Took an impromptu car trip from Toronto to Washington, DC (early 70's) with a g/f I worked with. Got stuck in a torrential downpour on the way, but made it. The weather was very hot, and some young men asked us if we were Quakers (we were dressed in black). They offered to show us around, but we politely declined. We were awed by the huge statue of Abraham Lincoln. Also shocked at the ghettos.

Another time, in the early 80's, I took a spur-of-the-moment trip out to Vancouver to stay with my brother and his partner, and her kids, for a week. They were both working, so I went walkabout every day, after dropping the youngest off at school in the mornings. I tend to like travelling and exploring on my own.


----------



## Paco Dennis (Apr 29, 2021)

I used to hitchhike in the late '60's. Had many very surprising rides, some a little dangerous. (drunks mainly).

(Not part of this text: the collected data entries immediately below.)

-- ==== Sys2Proof/Tests/Slice0.lean ====
section
/-! SUPPORT. Tests: what the spec's encodings, worked examples and vectors say, and for each statement with hypotheses a
concrete case that meets them. Expected values come from spec/ (the rule or vector is named), never from the model. -/

namespace Sys2Proof.Tests

-- One kernel evaluation at a time: hundreds at once run out of threads under check.sh's memory limit.
set_option Elab.async false

open Sys2Proof Sys2Proof.Machine

/-! ### Helpers -/

/-- The next state of an outcome, if it is one. -/
def nextOf : Host.Outcome State Fault Refusal → Option State
  | .next s => some s
  | .fault _ => none
  | .refused _ => none

/-- One part of the next state. -/
def after {α : Type} (f : State → α) (o : Host.Outcome State Fault Refusal) : Option α := (nextOf o).map f

/-- Reset with MAX_PAYLOAD = 8, the value of programs P4 and P6. -/
def small : State :=
  { State.reset with
    params := { maxPayload := 8#8, linkFaults := .any, drivers := { link := .agent, executor := .agent } }
    e := { State.reset.e with buf := List.replicate 8 0#8 }
    d := { State.reset.d with buf := List.replicate 8 0#8 } }

/-- `small` with another unit E. -/
def withE (f : UnitE → UnitE) : State := { small with e := f small.e }

/-- `small` with another unit D. -/
def withD (f : UnitD → UnitD) : State := { small with d := f small.d }

/-- Unit E emitting the JUMP frame of V22 (04 2A 1F 02 40 00 00 00), its byte at `idx` next. -/
def sending (idx : BitVec 9) : State :=
  withE (fun e => { e with state := .send, cmd := 0x02#8, len := 4#8, acc := 0x2A1F#16, idx := idx,
                           buf := [0x40#8, 0#8, 0#8, 0#8, 0#8, 0#8, 0#8, 0#8] })

/-- Unit E holding the frame of V22 after its last byte, for a producer whose pseudo-operation is `job`. -/
def held (job : Option Job) : State :=
  { withE (fun e => { e with state := .done, cmd := 0x02#8, len := 4#8, acc := 0x2A1F#16, idx := 8#9,
                             buf := [0x40#8, 0#8, 0#8, 0#8, 0#8, 0#8, 0#8, 0#8] }) with
    producer := { job := job, result := none } }

/-- Unit E after E.BEGIN 0x00 and seven pushes of 0x00: the checksum of zeros is 0 (V6). -/
def oneBelowCap : State :=
  withE (fun e => { e with state := .fill, cmd := 0x00#8, len := 7#8, acc := 0x0000#16 })

/-- Unit D with an accepted frame of command `cmd` at the executor: payload 00 00 10 00 DE AD BE EF (P4, V14). -/
def accepted (cmd len : Byte) (crc : Half) : State :=
  withD (fun d => { d with state := .exec, cmd := cmd, len := len, cnt := len, crc := crc, acc := crc,
                           buf := [0#8, 0#8, 0x10#8, 0#8, 0xDE#8, 0xAD#8, 0xBE#8, 0xEF#8] })

/-- Unit D with a reply waiting. -/
def replying (v : Verdict) (r : Byte) : State := withD (fun d => { d with state := .rply, verdict := v, reply := r })

/-- `s` with one stimulus on the agenda, the outside standing for the link and the executor, and its turn at that port. -/
def offered (p : Port) (bytes : List Byte) (s : State) : State :=
  { s with
    params := { s.params with drivers := { link := .outside, executor := .outside } }
    agenda := [{ port := p, bytes := bytes }]
    moves := [.outside p] }

/-- `s` with one move to make. -/
def turn (m : Move) (s : State) : State := { s with moves := [m] }

/-! ### Well-formedness: an ill-formed term for each check -/

theorem test_wf_abort_length : (Instr.abort 1#8 0#16 []).wf = false := by decide
theorem test_wf_load_length : (Instr.load 4#8 0#16 [0#8]).wf = false := by decide
theorem test_wf_jump_length : (Instr.jump 0#8 0#16 [0#8]).wf = false := by decide
theorem test_wf_reserved_length : (Instr.reservedCmd 3#8 1#8 0#16 []).wf = false := by decide
theorem test_wf_reserved_command : (Instr.reservedCmd 2#8 0#8 0#16 []).wf = false := by decide
theorem test_wf_other_reply_undefined :
    (Instr.rplOther [0x4B#8]).wf = false ∧ (Instr.rplOther [0x43#8]).wf = false ∧
    (Instr.rplOther [0x55#8]).wf = false ∧ (Instr.rplOther [0x45#8]).wf = false := by decide

/-! ### Decoding: bytes written out from the spec's encodings (30_encoding.md R71, R74, R78, R86; log 18 for the
pseudo-operations) -/

/-- V21: 01 14 A0 00 AA. -/
theorem test_decode_abort :
    decode .frame [0b00000001#8, 0b00010100#8, 0b10100000#8, 0b00000000#8, 0b10101010#8] =
      .ok (.abort 0x01#8 0x14A0#16 [0xAA#8], []) := by rfl

/-- V25: 08 D9 A4 01 40 00 00 00 DE AD BE EF, and a byte of the next frame behind it. -/
theorem test_decode_load :
    decode .frame [0b00001000#8, 0b11011001#8, 0b10100100#8, 0b00000001#8, 0x40#8, 0#8, 0#8, 0#8,
        0xDE#8, 0xAD#8, 0xBE#8, 0xEF#8, 0x04#8] =
      .ok (.load 0x08#8 0xD9A4#16 [0x40#8, 0#8, 0#8, 0#8, 0xDE#8, 0xAD#8, 0xBE#8, 0xEF#8], [0x04#8]) := by rfl

/-- V22: 04 2A 1F 02 40 00 00 00. -/
theorem test_decode_jump :
    decode .frame [0b00000100#8, 0b00101010#8, 0b00011111#8, 0b00000010#8, 0x40#8, 0#8, 0#8, 0#8] =
      .ok (.jump 0x04#8 0x2A1F#16 [0x40#8, 0#8, 0#8, 0#8], []) := by rfl

/-- V52: 00 30 63 03. -/
theorem test_decode_reserved :
    decode .frame [0b00000000#8, 0b00110000#8, 0b01100011#8, 0b00000011#8] =
      .ok (.reservedCmd 0x03#8 0x00#8 0x3063#16 [], []) := by rfl

theorem test_decode_replies :
    decode .reply [0b01001011#8] = .ok (.rplK, []) ∧ decode .reply [0b01000011#8] = .ok (.rplC, []) ∧
    decode .reply [0b01010101#8] = .ok (.rplU, []) ∧ decode .reply [0b01000101#8] = .ok (.rplE, []) ∧
    decode .reply [0b01101011#8] = .ok (.rplOther [0x6B#8], []) ∧ decode .reply [] = .ok (.rplOther [], []) := by
  refine ⟨rfl, rfl, rfl, rfl, rfl, rfl⟩

theorem test_decode_unit_c :
    decode .cClr [] = .ok (.cClr, []) ∧ decode .cUpd [0b01000000#8] = .ok (.cUpd 0x40#8, []) ∧
    decode .cVal [] = .ok (.cVal, []) := by refine ⟨rfl, rfl, rfl⟩

theorem test_decode_unit_e :
    decode .eBegin [0b00000001#8] = .ok (.eBegin 0x01#8, []) ∧ decode .ePush [0b01000000#8] = .ok (.ePush 0x40#8, []) ∧
    decode .eEnd [] = .ok (.eEnd, []) ∧ decode .ePop [] = .ok (.ePop, []) ∧
    decode .eResend [] = .ok (.eResend, []) ∧ decode .eRelease [] = .ok (.eRelease, []) := by
  refine ⟨rfl, rfl, rfl, rfl, rfl, rfl⟩

theorem test_decode_unit_d_and_r :
    decode .dRx [0b00001000#8] = .ok (.dRx 0x08#8, []) ∧ decode .dDone [0b00000001#8] = .ok (.dDone true, []) ∧
    decode .dDone [0b00000000#8] = .ok (.dDone false, []) ∧ decode .dTx [] = .ok (.dTx, []) ∧
    decode .rDec [0x43#8] = .ok (.rDec [0x43#8], []) := by refine ⟨rfl, rfl, rfl, rfl, rfl⟩

theorem test_decode_pseudo :
    decode .send [0x02#8, 0x40#8, 0#8, 0#8, 0#8] = .ok (.send 0x02#8 [0x40#8, 0#8, 0#8, 0#8], []) ∧
    decode .upload [0#8, 0#8, 0x10#8, 0#8, 0xCA#8] = .ok (.upload 0x00001000#32 [0xCA#8], []) ∧
    decode .boot [0#8, 0#8, 0x10#8, 0#8, 0x40#8, 0#8, 0#8, 0x04#8, 0xFE#8] =
      .ok (.boot 0x00001000#32 0x40000004#32 [0xFE#8], []) := by refine ⟨rfl, rfl, rfl⟩

theorem test_decode_refuses_by_name :
    decode .frame [0x04#8, 0x2A#8, 0x1F#8, 0x02#8, 0x40#8, 0#8, 0#8] = .error .incompleteFrame ∧
    decode .cUpd [] = .error .missingOperand ∧ decode .cClr [0#8] = .error .surplusOperand ∧
    decode .dDone [2#8] = .error .badOperandBit := by refine ⟨rfl, rfl, rfl, rfl⟩

/-- V49's header, 00 10 21 01, as the table's 32-bit word. -/
theorem test_decode_table_word_load :
    decodeTableWord 32 0x00102101 = some (.load 0x00#8 0x1021#16 []) := by decide +kernel

/-- The step after placing the word of ABORT's natural frame, 00 00 00 00, accepts it (V42). -/
theorem test_step_runs_table_word :
    after (fun t => (t.d.state, t.d.verdict)) (step (State.reset.withFetchWord 32 0x00000000)) =
      some (.exec, .accept) := by decide +kernel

Then when I was 34 I decided to fly to California to see my parents all of a sudden. I was on a roofing job and the temp was in the 90's and I was recently married, but just did it. It was great, but when I got back I paid the price. I hadn't got a soveneir for my wife and she was really pissed, and the roofing crew almost told me to take a flying leap for abandoning them on such short notice during a very difficult job.  Always some kind of Karma. I prefer to be a little impulsive rather than obsess about planning things. I guess it is best , like most things we do, is to do both.


----------



## RadishRose (Apr 29, 2021)

squatting dog said:


> Loved my bus. However, mama wanted something with slides.
> I wrote a little diddy about how old Bus Lightyear came about.
> 
> https://lifeisacarnivalblog.wordpress.com/2017/04/
> ...


 I enjoyed my second visit to your blog Dog. Looks like you've been through every state except OR and WA. Large Marge..... LOL!


----------



## RadishRose (Apr 29, 2021)

Yes more than several times, to Cape Cod MA and different places in ME. Just on the spur of the moment.


----------



## squatting dog (Apr 29, 2021)

RadishRose said:


> I enjoyed my second visit to your blog Dog. Looks like you've been through every state except OR and WA. Large Marge..... LOL!


Yeah, somehow we missed those two. We'll get there someday.


----------